Your task >> Print, exactly and completely, the data that appears below.

┏━━

/-- 30_encoding.md R92: a write to CMD is dropped while BUSY = 1, setting OVR alone; otherwise an illegal
word changes ERR alone, and a legal word PEND and BUSY alone. -/
def Obligations.CommandWriteOutcomes : Prop :=
  ∀ (s : State) (v : Word) (rest : List Event),
    s.inbox = .access (memWrite s.cfg 0x10 v) :: rest →
    (s.status.busy = true →
      step s = .next { s with status := { s.status with ovr := true }, inbox := rest,
                              reply := some .ack }) ∧
    (s.status.busy = false → ∀ r, decode v = .reject r →
      step s = .next { s with status := { s.status with err := r.code }, inbox := rest,
                              reply := some .ack }) ∧
    (s.status.busy = false → ∀ c, decode v = .accept c →
      step s = .next { s with pend := some c, status := { s.status with busy := true },
                              inbox := rest, reply := some .ack })

/-! ### The register window -/

/-- 20_memory.md R52, R56, R58: what each offset reads as, and what a write to it does while the block is
idle (and, for ID, STATUS and reserved offsets, at any time). -/
def Obligations.RegisterWindowMap : Prop :=
  ∀ s : State,
    (s.ReadsAs 0x00 (idWord s.cfg) ∧ ∀ v, s.WriteGives 0x00 v s) ∧
    (s.ReadsAs 0x08 s.status.toWord ∧ ∀ v, s.WriteGives 0x08 v
      { s with status := { s.status with ovr := s.status.ovr && !(v.getLsbD 12) } }) ∧
    (s.ReadsAs 0x10 0 ∧ ∀ v, s.WriteGives 0x10 v (s.offer v)) ∧
    (s.ReadsAs 0x18 s.arg ∧
      (s.status.busy = false → ∀ v, s.WriteGives 0x18 v { s with arg := v })) ∧
    (∀ (r : Reg) (i : Nat), i < s.cfg.numWords →
      s.ReadsAs (0x10000 + 0x1000 * r.val + 8 * i) (wordAt (s.reg r) i) ∧
      (s.status.busy = false → ∀ v, s.WriteGives (0x10000 + 0x1000 * r.val + 8 * i) v
        (s.setReg r ((s.reg r).set i v)))) ∧
    (∀ off, reservedOffset s.cfg off → s.ReadsAs off 0 ∧ ∀ v, s.WriteGives off v s) ∧
    ∀ (r : Reg) (i : Nat), s.cfg.numWords ≤ i → i < 512 →
      reservedOffset s.cfg (0x10000 + 0x1000 * r.val + 8 * i)

/-- 20_memory.md R59: while BUSY = 1 a write to CMD, ARG or an operand word changes nothing but OVR, and
a dropped CMD word is not decoded; writes to STATUS, ID and reserved offsets act as ever; and no host
access at all changes a register or ARG. -/
def Obligations.BusyDropsWrites : Prop :=
  ∀ s : State, s.status.busy = true → ∀ v : Word,
    (s.WriteGives 0x10 v { s with status := { s.status with ovr := true } } ∧
      s.WriteGives 0x18 v { s with status := { s.status with ovr := true } } ∧
      ∀ (r : Reg) (i : Nat), i < s.cfg.numWords →
        s.WriteGives (opwOffset r i) v { s with status := { s.status with ovr := true } }) ∧
    s.WriteGives 0x00 v s ∧
    s.WriteGives 0x08 v
      { s with status := { s.status with ovr := s.status.ovr && !(v.getLsbD 12) } } ∧
    (∀ off, reservedOffset s.cfg off → s.WriteGives off v s) ∧
    ∀ a : Access, (s.access a).x = s.x ∧ (s.access a).arg = s.arg

/-- 20_memory.md R60 and R59's consequence, 30_encoding.md R93: an accepted command leaves what every
offset but STATUS reads as, STATUS shows BUSY and its old fields; and while a command is pending no host
access, of any kind, changes a register, ARG, PEND, BUSY, ERR or a flag. -/
def Obligations.PendingCommandIsUndisturbed : Prop :=
  (∀ (s : State) (c : Instr) (off : Nat), s.status.busy = false → off < 0x20000 → off % 8 = 0 →
    (off ≠ 0x08 → ∀ w, s.ReadsAs off w → (s.latch c).ReadsAs off w) ∧
    (s.latch c).ReadsAs 0x08 (s.status.toWord ||| 1)) ∧
  ∀ (s : State) (a : Access), s.status.busy = true →
    (s.access a).x = s.x ∧ (s.access a).arg = s.arg ∧ (s.access a).pend = s.pend ∧
    (s.access a).status.busy = true ∧ (s.access a).status.err = s.status.err ∧
    s.SameFlags (s.access a)

/-- 20_memory.md R57: an access of the region that is not 8 bytes wide with every lane enabled at an
8-byte-aligned offset gets a bus error, returns 0 if it is a read, and changes no state. -/
def Obligations.UnsupportedAccessChangesNothing : Prop :=
  ∀ (s : State) (a : Access), s.cfg.base ≤ a.addr → a.addr < s.cfg.base + 0x20000 →
    (a.size ≠ 8 ∨ a.lanes ≠ 0xFF ∨ (a.addr - s.cfg.base) % 8 ≠ 0) →
    (a.dir = .read → s.access a = { s with reply := some (.readError 0) }) ∧
    (∀ v, a.dir = .write v → s.access a = { s with reply := some .writeError })

/-- 20_memory.md R51: an access outside the region is not the block's and changes none of its state. That
the model answers it with notSelected is its own choice (notes/assumptions/7.md). -/
def Obligations.AccessOutsideTheRegionIsIgnored : Prop :=
  ∀ (s : State) (a : Access), (a.addr < s.cfg.base ∨ s.cfg.base + 0x20000 ≤ a.addr) →
    s.SameArch (s.access a) ∧ (s.access a).reply = some .notSelected

/-- 20_memory.md R58: a read, of any address and width, changes no state of the block and is
idempotent. -/
def Obligations.ReadsHaveNoSideEffects : Prop :=
  ∀ (s : State) (a : Access), a.dir = .read →
    s.SameArch (s.access a) ∧ (s.access a).access a = s.access a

┗━━

Output of the exercise >>
/-- 30_encoding.md R92: a write to CMD is dropped while BUSY = 1, setting OVR alone; otherwise an illegal
word changes ERR alone, and a legal word PEND and BUSY alone. -/
def Obligations.CommandWriteOutcomes : Prop :=
  ∀ (s : State) (v : Word) (rest : List Event),
    s.inbox = .access (memWrite s.cfg 0x10 v) :: rest →
    (s.status.busy = true →
      step s = .next { s with status := { s.status with ovr := true }, inbox := rest,
                              reply := some .ack }) ∧
    (s.status.busy = false → ∀ r, decode v = .reject r →
      step s = .next { s with status := { s.status with err := r.code }, inbox := rest,
                              reply := some .ack }) ∧
    (s.status.busy = false → ∀ c, decode v = .accept c →
      step s = .next { s with pend := some c, status := { s.status with busy := true },
                              inbox := rest, reply := some .ack })

/-! ### The register window -/

/-- 20_memory.md R52, R56, R58: what each offset reads as, and what a write to it does while the block is
idle (and, for ID, STATUS and reserved offsets, at any time). -/
def Obligations.RegisterWindowMap : Prop :=
  ∀ s : State,
    (s.ReadsAs 0x00 (idWord s.cfg) ∧ ∀ v, s.WriteGives 0x00 v s) ∧
    (s.ReadsAs 0x08 s.status.toWord ∧ ∀ v, s.WriteGives 0x08 v
      { s with status := { s.status with ovr := s.status.ovr && !(v.getLsbD 12) } }) ∧
    (s.ReadsAs 0x10 0 ∧ ∀ v, s.WriteGives 0x10 v (s.offer v)) ∧
    (s.ReadsAs 0x18 s.arg ∧
      (s.status.busy = false → ∀ v, s.WriteGives 0x18 v { s with arg := v })) ∧
    (∀ (r : Reg) (i : Nat), i < s.cfg.numWords →
      s.ReadsAs (0x10000 + 0x1000 * r.val + 8 * i) (wordAt (s.reg r) i) ∧
      (s.status.busy = false → ∀ v, s.WriteGives (0x10000 + 0x1000 * r.val + 8 * i) v
        (s.setReg r ((s.reg r).set i v)))) ∧
    (∀ off, reservedOffset s.cfg off → s.ReadsAs off 0 ∧ ∀ v, s.WriteGives off v s) ∧
    ∀ (r : Reg) (i : Nat), s.cfg.numWords ≤ i → i < 512 →
      reservedOffset s.cfg (0x10000 + 0x1000 * r.val + 8 * i)

/-- 20_memory.md R59: while BUSY = 1 a write to CMD, ARG or an operand word changes nothing but OVR, and
a dropped CMD word is not decoded; writes to STATUS, ID and reserved offsets act as ever; and no host
access at all changes a register or ARG. -/
def Obligations.BusyDropsWrites : Prop :=
  ∀ s : State, s.status.busy = true → ∀ v : Word,
    (s.WriteGives 0x10 v { s with status := { s.status with ovr := true } } ∧
      s.WriteGives 0x18 v { s with status := { s.status with ovr := true } } ∧
      ∀ (r : Reg) (i : Nat), i < s.cfg.numWords →
        s.WriteGives (opwOffset r i) v { s with status := { s.status with ovr := true } }) ∧
    s.WriteGives 0x00 v s ∧
    s.WriteGives 0x08 v
      { s with status := { s.status with ovr := s.status.ovr && !(v.getLsbD 12) } } ∧
    (∀ off, reservedOffset s.cfg off → s.WriteGives off v s) ∧
    ∀ a : Access, (s.access a).x = s.x ∧ (s.access a).arg = s.arg

/-- 20_memory.md R60 and R59's consequence, 30_encoding.md R93: an accepted command leaves what every
offset but STATUS reads as, STATUS shows BUSY and its old fields; and while a command is pending no host
access, of any kind, changes a register, ARG, PEND, BUSY, ERR or a flag. -/
def Obligations.PendingCommandIsUndisturbed : Prop :=
  (∀ (s : State) (c : Instr) (off : Nat), s.status.busy = false → off < 0x20000 → off % 8 = 0 →
    (off ≠ 0x08 → ∀ w, s.ReadsAs off w → (s.latch c).ReadsAs off w) ∧
    (s.latch c).ReadsAs 0x08 (s.status.toWord ||| 1)) ∧
  ∀ (s : State) (a : Access), s.status.busy = true →
    (s.access a).x = s.x ∧ (s.access a).arg = s.arg ∧ (s.access a).pend = s.pend ∧
    (s.access a).status.busy = true ∧ (s.access a).status.err = s.status.err ∧
    s.SameFlags (s.access a)

/-- 20_memory.md R57: an access of the region that is not 8 bytes wide with every lane enabled at an
8-byte-aligned offset gets a bus error, returns 0 if it is a read, and changes no state. -/
def Obligations.UnsupportedAccessChangesNothing : Prop :=
  ∀ (s : State) (a : Access), s.cfg.base ≤ a.addr → a.addr < s.cfg.base + 0x20000 →
    (a.size ≠ 8 ∨ a.lanes ≠ 0xFF ∨ (a.addr - s.cfg.base) % 8 ≠ 0) →
    (a.dir = .read → s.access a = { s with reply := some (.readError 0) }) ∧
    (∀ v, a.dir = .write v → s.access a = { s with reply := some .writeError })

/-- 20_memory.md R51: an access outside the region is not the block's and changes none of its state. That
the model answers it with notSelected is its own choice (notes/assumptions/7.md). -/
def Obligations.AccessOutsideTheRegionIsIgnored : Prop :=
  ∀ (s : State) (a : Access), (a.addr < s.cfg.base ∨ s.cfg.base + 0x20000 ≤ a.addr) →
    s.SameArch (s.access a) ∧ (s.access a).reply = some .notSelected

/-- 20_memory.md R58: a read, of any address and width, changes no state of the block and is
idempotent. -/
def Obligations.ReadsHaveNoSideEffects : Prop :=
  ∀ (s : State) (a : Access), a.dir = .read →
    s.SameArch (s.access a) ∧ (s.access a).access a = s.access a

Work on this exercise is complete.